К губернатору я отправился вскоре по приезде в Новгород – перемена декораций была удивительная. В Петербурге (я его и там видел) губернатор был в гостях, здесь – дома; он даже и ростом, казалось мне, был побольше в Новгороде. Не вызванный ничем с моей стороны, он счел нужным сказать, что не терпит, чтобы советники подавали голос и оставались при своем мнении, что это задерживает дело; что если что не так, то можно переговорить, а как на мнения пойдет, то тот или другой должен подать в отставку. Я, улыбаясь, заметил ему, что меня трудно испугать отставкой, что отставка – единственная цель моей службы, и прибавил, что, пока горькая необходимость заставляет меня служить в Новгороде, я, вероятно, не буду иметь случая подавать своих мнений.

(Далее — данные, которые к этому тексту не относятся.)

/-- Begins a tile: every page is translated, here and at other modules, before the tile moves (R186, 14 R310, R312). -/
def beginTile (s : State) (h : Nat) (d : DReg) (g : Group) (c : Copy) (vf : Nat) : State :=
  let grid := match s.team g.team with | some t => t.grid | none => 0
  let z := dElem (dType c.desc)
  let asked (s : State) (l : List ElemAt) (bad : Option (Nat × Nat × W8)) : State :=
    let mk (i : Nat) (a : W64) : RemoteOp := match l[i]? with
      | some x => if toGlobal c.dir then .write a (s.readLocs (localPlace s g c x.e).all) else .read a z
      | none => .read a 0
    let mode (m : Nat) : ReqMode := .ask false ((c.claims.filter fun x => x.1 == m).map (·.2))
    let t : TileRun := { elems := l, left := List.range l.length, waits := !(awayElems l).isEmpty, go := false, bad := bad }
    let here := if toGlobal c.dir then (tilePhys c l).map fun x => (c.cursor, x.2.1, x.2.2) else []
    setCopy (askEach s (.copy h d) vf g.lin mode (awayElems l) mk) h d
      { c with tile := some t, lines := (c.lines.filter fun x => x.1 != c.cursor) ++ here.filter fun x => paClass x.2.1 != 1 }
  match tilePlaces s vf grid c (tileElems c.desc c.cursor) with
  | (.ok l, s) =>
    let at_ := tilePhys c l
    match arriveAll s vf (if toGlobal c.dir then .wr else .rd) (if toGlobal c.dir then some c.since else none) (at_.map (·.1)) (at_.map (·.2)) with
    | (some (.dead x), s) => endContext s vf x 0
    | (some _, s) => s
    | (none, s) =>
      let local_ := l.flatMap fun x => if x.place.isNone then [] else if toLocal c.dir then (match x.place with | some p => p.all | none => []) else (localPlace s g c x.e).all
      match sramLocs s vf local_ with
      | (some x, s) => endContext s vf x 0
      | (none, s) => asked s l none
  | (.bad l a x, s) =>
    match x with
    | .cause y | .remoteCause y => if (awayElems l).isEmpty then copyFails s h d vf c a y else asked s l (some (l.length, a, y))
    | .wait _ _ => setCopy s h d { c with held := true }
    | .dead y => endContext s vf y 0
    | .busy | .ok _ | .remote _ => s

/-- The first element of a tile that fails at its module, with its address and cause (14 R310). -/
def tileCause (c : Copy) (t : TileRun) (ans : List (Nat × PieceAnswer)) : Option (Nat × W8) :=
  let far := (List.range t.elems.length).findSome? fun i => ans.findSome? fun a => match a with
    | (k, .cause x) => if k = i then (t.elems[i]?).map fun e => (tensorAddr c.desc c.origin e.e, x) else none
    | _ => none
  match far with
  | some x => some x
  | none => t.bad.map (·.2)

/-- Moves elements of a tile that may move. -/
def moveSome (s : State) (h : Nat) (d : DReg) (g : Group) (c : Copy) (t : TileRun) (l : List Nat) : State :=
  let s := l.foldl (moveElem g c (keyed (answersOf s (.copy h d))) t.elems) s
  let left := t.left.filter fun i => !l.contains i
  let s := setCopy s h d { c with tile := some { t with left := left } }
  if left.isEmpty then afterTile (dropAsks s (.copy h d)) h d { c with tile := none } else s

С подчиненными – столоначальниками – дело обстояло не лучше. Я сделал многое для того, чтобы привязать их, обращался учтиво, помогал им денежно и довел только до того, что они перестали меня слушаться; они только боялись советников, которые обращались с ними, как с мальчишками, и стали вполпьяна приходить на службу. Это были беднейшие люди, без всякого образования, без всяких надежд; вся поэтическая сторона их существования ограничивалась маленькими трактирами и настойкой. По своему отделению, стало быть, приходилось тоже быть настороже».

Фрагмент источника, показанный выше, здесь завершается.